= Brief =
Collect from the data below each line with "List".

++++ Information provided ++++

/-- Ends the park of slot k of a core. -/
def kretSlot (s : State) (core k : Nat) (r : Resumption) : State :=
  let x := slotOf s core k
  if isParked x then
    let long := ((queuedRecord (coreOf s core) k).map (·.long)).getD x.long
    let s1 := setCore s core (dropRecords (coreOf s core) k)
    setSlot s1 core k { (slotOf s1 core k).resumeAt long r with
      wait := {}, readyAt := ticksOf s core + 8, barHalf := false }
  else if x.live then s
  else (savedParked s core k).foldl (fun s p => kretSaved s core r p.1 p.2) s

/-- KRET in its three forms; what the new PC is, when the registers have been read. -/
def kret (a : Reg) (srcs : List Reg) (how : State → Resumption) : Exec Unit := do
  keeperOnly
  useG srcs none
  let s ← get
  let k ← servedSlot (gval s a)
  let r := how s
  set (kretSlot (endFall 1 s) s.cur.core k r)

/-- KRET (R193). -/
def execKret (a : Reg) : State → Host.Outcome State Fault Refusal := run (kret a [a] (fun _ => .retry))

/-- KRET.skip (R193). -/
def execKretSkip (a : Reg) : State → Host.Outcome State Fault Refusal := run (kret a [a] (fun _ => .skip))

/-- KRET.pc (R193). -/
def execKretPc (a b : Reg) : State → Host.Outcome State Fault Refusal := run (kret a [a, b] (fun s => .jump (gval s b)))

/-! ### SYSC (R253, R357) -/

/-- Checks one argument of SYSC; answers its value, a pointer as the VA it names. -/
def syscArg (desc : Word) (i : Nat) : Exec Word := do
  let s ← get
  let g := (curSlot s).g[i + 1]?.getD 0
  readable false (BitVec.ofNat 5 (i + 1))
  if bits desc (12 + i) 1 = 0 then pure g
  else do
    let sg := bits desc (18 + 3 * i) 3
    let x := ownAccess s sg g.toNat 1 1 true false
    if !x.spans.all (inSegment x.seg) then trapWith .segment x.addr (BitVec.ofNat 64 sg) sg
    if !x.seg.r then trapWith .rights x.addr (BitVec.ofNat 64 sg) sg
    if x.seg.space ≠ 0 then trapWith .syscSpace 0 (BitVec.ofNat 64 i) sg
    let va := segAddr x.seg x.off
    let r := xlate s (clusterOf x.core) x.estate va (needs true false false)
    set r.2
    match r.1 with
    | .missing level e file => pageFault x.estate va level e file 0 sg
    | .page _ p1 _ =>
      if pteTarget p1 = 2 then trapWith .syscSpace 0 (BitVec.ofNat 64 i) sg
      pure (BitVec.ofNat 64 va)

def syscArgs (desc : Word) : List Nat → Exec (List Word)
  | [] => pure []
  | i :: is => do
    let v ← syscArg desc i
    let rest ← syscArgs desc is
    pure (v :: rest)

/-- The call tokens in use. -/
def tokensOf (s : State) : List Nat :=
  s.cores.flatMap (fun c => c.2.slots.filterMap (fun k => match k.2.pend with
    | .sysc _ t _ => some t
    | _ => none)) ++
  s.tasks.flatMap (fun t => t.2.saving.filterMap (fun m => match m.2.1.pend with
    | .sysc _ t _ => some t
    | _ => none))

/-- SYSC (R357): the call enters its partition's service queue, and the thread waits for Garnet. DESIGN CHOICE (log 28). -/
def execSysc (d : Reg) (e : EReg) : State → Host.Outcome State Fault Refusal :=
  run do
    useG [] (some d)
    let s ← get
    let desc := eval s e.toNat
    if bits desc 36 28 ≠ 0 then illegal
    let args ← syscArgs desc (List.range 6)
    firm
    emptyBuffer
    let s1 ← get
    let est := curEstate s1
    let n := fresh s1 (tokensOf s1)
    set (addService n.2 (estateOf s1 est).part (.call est n.1 s.cur.core s.cur.slot (bits desc 0 12) args))
    waitFor { reason := .sysc, sent := true, peer := n.1 } (.sysc d n.1 none)

/-! ### UINT and NOTIFY (R255, R256, R335, R362) -/

/-- UINT (R362). -/
def execUint (a b : Reg) : State → Host.Outcome State Fault Refusal :=
  run do
    useG [a, b] none
    let s ← get
    let t := gval s a
    if 16384 ≤ t.toNat then illegal
    firm
    let s1 ← get
    let v := gval s1 b
    set (endFall 1 (addWb (wbPoint s1 1) (.uint t.toNat v) s1))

++++

= Response area =
def kret (a : Reg) (srcs : List Reg) (how : State → Resumption) : Exec Unit := do
def syscArgs (desc : Word) : List Nat → Exec (List Word)
def tokensOf (s : State) : List Nat :=
    let args ← syscArgs desc (List.range 6)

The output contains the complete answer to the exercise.